The celebration, by offering an encounter beyond everyday norms and a safe transcendence of individuality and its associated defences, enables a reestablishment of harmony within the self and across the collective. As such, the Greek Dionysian festival is a life-affirming act, in contrast to the ancient barbaric Dionysian practices that were taking place elsewhere. The chaotic violence is instead harnessed in the Greek Dionysian festival before its destructive force is unleashed and expressed via symbolic, artistic form.

Further to a recognition of our violent tendencies and getting beyond a desire to see ourselves as virtuous, there is a way in which we can find a healthier expression of these impulses. A life-affirming expression is one which transmutes the impulse to destroy, exclude, or coerce the other into creative form. We can see contemporary examples of this in the artistic and sporting events that we flock to in a bid to engage in personal yet collective emotional journeys. Indeed, great sports people are thought to bring artform into their game. We are not simply spectators; we undergo experiences that bring some psychological equilibrium.

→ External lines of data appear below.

-- ==== Sys2Proof/Laws/KeepsMotion.lean ====
section
/-!
SUPPORT. Laws/KeepsMotion.lean: which parts of a state each operation of Machine/Motion.lean may change, and that it keeps a sound
state sound.
-/

namespace Sys2Proof.Machine

theorem execProfileTick_keeps (s : State) :
    KeepsR [.events, .regs, .seq, .motion] s (execProfileTick s) := by
  unfold execProfileTick
  refine KeepsR.when ?_ ?_
  · exact Keeps.refl _ _
  · refine Keeps.foldl ?_ (fun _ _ _ => ?_)
    · exact Keeps.refl _ _
    · refine Keeps.step (State.profileSled_keeps ..) rfl ?_
      assumption

theorem execChopperSample_keeps (sled : Fin 16) (rawA : ℤ) (rawB : ℤ) (s : State) :
    KeepsR [.motion] s (execChopperSample sled rawA rawB s) := by
  unfold execChopperSample
  refine KeepsR.when ?_ ?_
  · exact Keeps.refl _ _
  · extract_lets +onlyGivenNames z1
    extract_lets +onlyGivenNames z2
    extract_lets +onlyGivenNames z3
    extract_lets +onlyGivenNames z4
    extract_lets +onlyGivenNames z5
    refine Keeps.cut (x := z5) ?_ (fun h6 => ?_)
    · unfold z5
      refine Keeps.step (State.modSled_keeps ..) rfl ?_
      exact Keeps.refl _ _
    clear_value z5
    split
    · assumption
    · extract_lets +onlyGivenNames z7
      extract_lets +onlyGivenNames z8
      extract_lets +onlyGivenNames z9
      extract_lets +onlyGivenNames z10
      extract_lets +onlyGivenNames z11
      extract_lets +onlyGivenNames z12
      extract_lets +onlyGivenNames z13
      extract_lets +onlyGivenNames z14
      extract_lets +onlyGivenNames z15
      refine Keeps.step (State.modSled_keeps ..) rfl ?_
      assumption

theorem execLoadAngleWindow_keeps (sled : Fin 16) (s : State) :
    KeepsR [.events, .regs, .seq, .motion] s (execLoadAngleWindow sled s) := by
  unfold execLoadAngleWindow
  extract_lets +onlyGivenNames z1
  extract_lets +onlyGivenNames z2
  refine KeepsR.when ?_ ?_
  · exact Keeps.refl _ _
  · extract_lets +onlyGivenNames z3
    extract_lets +onlyGivenNames z4
    refine Keeps.cut (x := z4) ?_ (fun h5 => ?_)
    · unfold z4
      refine Keeps.step (State.modSled_keeps ..) rfl ?_
      exact Keeps.refl _ _
    clear_value z4
    split
    · assumption
    · extract_lets +onlyGivenNames z6
      extract_lets +onlyGivenNames z7
      extract_lets +onlyGivenNames z8
      extract_lets +onlyGivenNames z9
      extract_lets +onlyGivenNames z10
      extract_lets +onlyGivenNames z11
      extract_lets +onlyGivenNames z12
      extract_lets +onlyGivenNames z13
      extract_lets +onlyGivenNames z14
      extract_lets +onlyGivenNames z15
      refine Keeps.cut (x := z15) ?_ (fun h16 => ?_)
      · unfold z15
        refine Keeps.step (State.setFld_keeps ..) rfl ?_
        assumption
      clear_value z15
      extract_lets +onlyGivenNames z17
      refine Keeps.cut (x := z17) ?_ (fun h18 => ?_)
      · unfold z17
        refine Keeps.step (State.setFld_keeps ..) rfl ?_
        assumption
      clear_value z17
      extract_lets +onlyGivenNames z19
      extract_lets +onlyGivenNames z20
      refine Keeps.cut (x := z20) ?_ (fun h21 => ?_)
      · unfold z20
        split
        · refine Keeps.step (State.modSled_keeps ..) rfl ?_
          refine Keeps.step (State.setFld_keeps ..) rfl ?_
          assumption
        · assumption
      clear_value z20
      split
      · extract_lets +onlyGivenNames z22
        refine Keeps.cut (x := z22) ?_ (fun h23 => ?_)
        · unfold z22
          refine Keeps.step (State.modSled_keeps ..) rfl ?_
          assumption
        clear_value z22
        split
        · extract_lets +onlyGivenNames z24
          extract_lets +onlyGivenNames z25
          refine Keeps.cut (x := z25) ?_ (fun h26 => ?_)
          · unfold z25
            refine Keeps.step (State.modSled_keeps ..) rfl ?_
            assumption
          clear_value z25
          refine Keeps.step (State.logMot_keeps ..) rfl ?_
          refine Keeps.step (State.freezeSled_keeps ..) rfl ?_
          assumption
        · assumption
      · refine Keeps.step (State.modSled_keeps ..) rfl ?_
        assumption

theorem execBoostHoldExpiry_keeps (sled : Fin 16) (s : State) :
    KeepsR [.regs, .motion] s (execBoostHoldExpiry sled s) := by
  unfold execBoostHoldExpiry
  split
  · refine KeepsR.next ?_
    exact Keeps.refl _ _
  · refine KeepsR.when ?_ ?_
    · exact Keeps.refl _ _
    · refine Keeps.step (State.modSled_keeps ..) rfl ?_
      refine Keeps.step (State.setFld_keeps ..) rfl ?_
      exact Keeps.refl _ _

theorem execHoldCurrentDelay_keeps (sled : Fin 16) (s : State) :
    KeepsR [.motion] s (execHoldCurrentDelay sled s) := by
  unfold execHoldCurrentDelay
  extract_lets +onlyGivenNames z1
  refine KeepsR.when ?_ ?_
  · exact Keeps.refl _ _
  · refine Keeps.step (State.modSled_keeps ..) rfl ?_
    exact Keeps.refl _ _

theorem execSledOverCurrent_keeps (sled : Fin 16) (phase : Fin 2) (first : ℤ) (second : ℤ) (s : State) :
    KeepsR [.events, .regs, .seq, .motion] s (execSledOverCurrent sled phase first second s) := by
  unfold execSledOverCurrent
  extract_lets +onlyGivenNames z1
  refine KeepsR.when ?_ ?_
  · exact Keeps.refl _ _
  · extract_lets +onlyGivenNames z2
    extract_lets +onlyGivenNames z3
    refine Keeps.cut (x := z3) ?_ (fun h4 => ?_)
    · unfold z3
      refine Keeps.step (State.modSled_keeps ..) rfl ?_
      exact Keeps.refl _ _
    clear_value z3
    extract_lets +onlyGivenNames z5
    refine Keeps.cut (x := z5) ?_ (fun h6 => ?_)
    · unfold z5
      refine Keeps.step (State.restSled_keeps ..) rfl ?_
      assumption
    clear_value z5
    extract_lets +onlyGivenNames z7
    refine Keeps.cut (x := z7) ?_ (fun h8 => ?_)
    · unfold z7
      refine Keeps.step (State.setFld_keeps ..) rfl ?_
      assumption
    clear_value z7
    extract_lets +onlyGivenNames z9
    refine Keeps.cut (x := z9) ?_ (fun h10 => ?_)
    · unfold z9
      refine Keeps.step (State.setFld_keeps ..) rfl ?_
      assumption
    clear_value z9
    refine Keeps.step (State.logMot_keeps ..) rfl ?_
    assumption

theorem State.switchQualified_keeps (s : State) (n : Fin 16) (eot : Bool) (asserted : Bool) (stamp : Stamp) (pos : ℤ) :
    Keeps [.events, .regs, .seq, .motion] s (State.switchQualified s n eot asserted stamp pos) := by
  unfold State.switchQualified
  extract_lets +onlyGivenNames z1
  extract_lets +onlyGivenNames z2
  split
  · split
    · refine Keeps.step (State.logMot_keeps ..) rfl ?_
      refine Keeps.step (State.freezeSled_keeps ..) rfl ?_
      exact Keeps.refl _ _
    · split
      · extract_lets +onlyGivenNames z3
        extract_lets +onlyGivenNames z4
        refine Keeps.cut (x := z4) ?_ (fun h5 => ?_)
        · unfold z4
          refine Keeps.step (State.modSled_keeps ..) rfl ?_
          exact Keeps.refl _ _
        clear_value z4
        refine Keeps.step (State.showSled_keeps ..) rfl ?_
        refine Keeps.step (State.setFld_keeps ..) rfl ?_
        assumption
      · split
        · refine Keeps.step (State.modSled_keeps ..) rfl ?_
          exact Keeps.refl _ _
        · exact Keeps.refl _ _
  · split
    · refine Keeps.step (State.logMot_keeps ..) rfl ?_
      refine Keeps.step (State.freezeSled_keeps ..) rfl ?_
      exact Keeps.refl _ _
    · split
      · refine Keeps.step (State.logMot_keeps ..) rfl ?_
        refine Keeps.step (State.freezeSled_keeps ..) rfl ?_
        exact Keeps.refl _ _
      · exact Keeps.refl _ _

theorem State.endWindow_keeps (s : State) (n : Fin 16) (eot : Bool) (e : EdgeWindow) (level : Bool) :
    Keeps [.events, .regs, .seq, .motion] s (State.endWindow s n eot e level) := by
  unfold State.endWindow
  extract_lets +onlyGivenNames z1
  extract_lets +onlyGivenNames z2
  refine Keeps.cut (x := z2) ?_ (fun h3 => ?_)
  · unfold z2
    refine Keeps.step (State.modSled_keeps ..) rfl ?_
    exact Keeps.refl _ _
  clear_value z2
  split
  · refine Keeps.step (State.logMot_keeps ..) rfl ?_
    assumption
  · extract_lets +onlyGivenNames z4
    refine Keeps.cut (x := z4) ?_ (fun h5 => ?_)
    · unfold z4
      refine Keeps.step (State.setPair_keeps ..) rfl ?_
      assumption
    clear_value z4
    extract_lets +onlyGivenNames z6
    refine Keeps.cut (x := z6) ?_ (fun h7 => ?_)
    · unfold z6
      refine Keeps.step (State.setFld_keeps ..) rfl ?_
      assumption
    clear_value z6
    extract_lets +onlyGivenNames z8
    refine Keeps.cut (x := z8) ?_ (fun h9 => ?_)
    · unfold z8
      refine Keeps.step (State.logMot_keeps ..) rfl ?_
      assumption
    clear_value z8
    refine Keeps.step (State.switchQualified_keeps ..) rfl ?_
    assumption

theorem execSwitchEdge_keeps (sled : Fin 16) (eot : Bool) (s : State) :
    KeepsR [.events, .regs, .seq, .motion] s (execSwitchEdge sled eot s) := by
  unfold execSwitchEdge
  extract_lets +onlyGivenNames z1
  extract_lets +onlyGivenNames z2
  extract_lets +onlyGivenNames z3
  extract_lets +onlyGivenNames z4
  refine KeepsR.next ?_
  split
  · unfold z4
    extract_lets +onlyGivenNames z5
    extract_lets +onlyGivenNames z6
    refine Keeps.step (State.modSled_keeps ..) rfl ?_
    exact Keeps.refl _ _
  · split
    · refine Keeps.step (State.modSled_keeps ..) rfl ?_
      exact Keeps.refl _ _
    · unfold z4
      extract_lets +onlyGivenNames z7
      extract_lets +onlyGivenNames z8
      refine Keeps.step (State.modSled_keeps ..) rfl ?_
      refine Keeps.step (State.endWindow_keeps ..) rfl ?_
      exact Keeps.refl _ _

theorem execSwitchDebounceEnd_keeps (sled : Fin 16) (eot : Bool) (asserted : Bool) (s : State) :
    KeepsR [.events, .regs, .seq, .motion] s (execSwitchDebounceEnd sled eot asserted s) := by
  unfold execSwitchDebounceEnd
  split
  · refine KeepsR.next ?_
    exact Keeps.refl _ _
  · refine KeepsR.when ?_ ?_
    · exact Keeps.refl _ _
    · refine Keeps.step (State.endWindow_keeps ..) rfl ?_
      exact Keeps.refl _ _

theorem State.clearSledFault_keeps (s : State) (n : Fin 16) :
    Keeps [.regs] s (State.clearSledFault s n) := by
  unfold State.clearSledFault
  extract_lets +onlyGivenNames z1
  extract_lets +onlyGivenNames z2
  extract_lets +onlyGivenNames z3
  extract_lets +onlyGivenNames z4
  split
  · exact Keeps.refl _ _
  · refine Keeps.step (State.setFld_keeps ..) rfl ?_
    exact Keeps.refl _ _

theorem execSledClearFault_keeps (sled : Fin 16) (s : State) :
    KeepsR [.regs] s (execSledClearFault sled s) := by
  unfold execSledClearFault
  refine KeepsR.next ?_
  refine Keeps.step (State.clearSledFault_keeps ..) rfl ?_
  exact Keeps.refl _ _

theorem execSledTargetWrite_keeps (sled : Fin 16) (val : Word) (s : State) :
    KeepsR [.regs, .motion] s (execSledTargetWrite sled val s) := by
  unfold execSledTargetWrite
  refine KeepsR.next ?_
  refine Keeps.step (State.writeTarget_keeps ..) rfl ?_
  exact Keeps.refl _ _

theorem execSledDemand_keeps (sled : Fin 16) (demand : ℤ) (s : State) :
    KeepsR [.motion] s (execSledDemand sled demand s) := by
  unfold execSledDemand
  refine KeepsR.next ?_
  refine Keeps.step (State.modSled_keeps ..) rfl ?_
  exact Keeps.refl _ _

end Sys2Proof.Machine
end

We can take Nietzsche’s highlighting of the mechanisms contained within the Ancient Greek Dionysian festival as a timeless message; he indicates that all societies must find ways to resolve the propensity to act out violence upon others.

The message I have taken from my philosophical and psychological examination of violence is that we cannot rid ourselves of what is a fundamental aspect of our existence. However, we can aim to attain a form of expression that does not destroy but instead affirms the human condition over and over in collective acts of artistic celebration.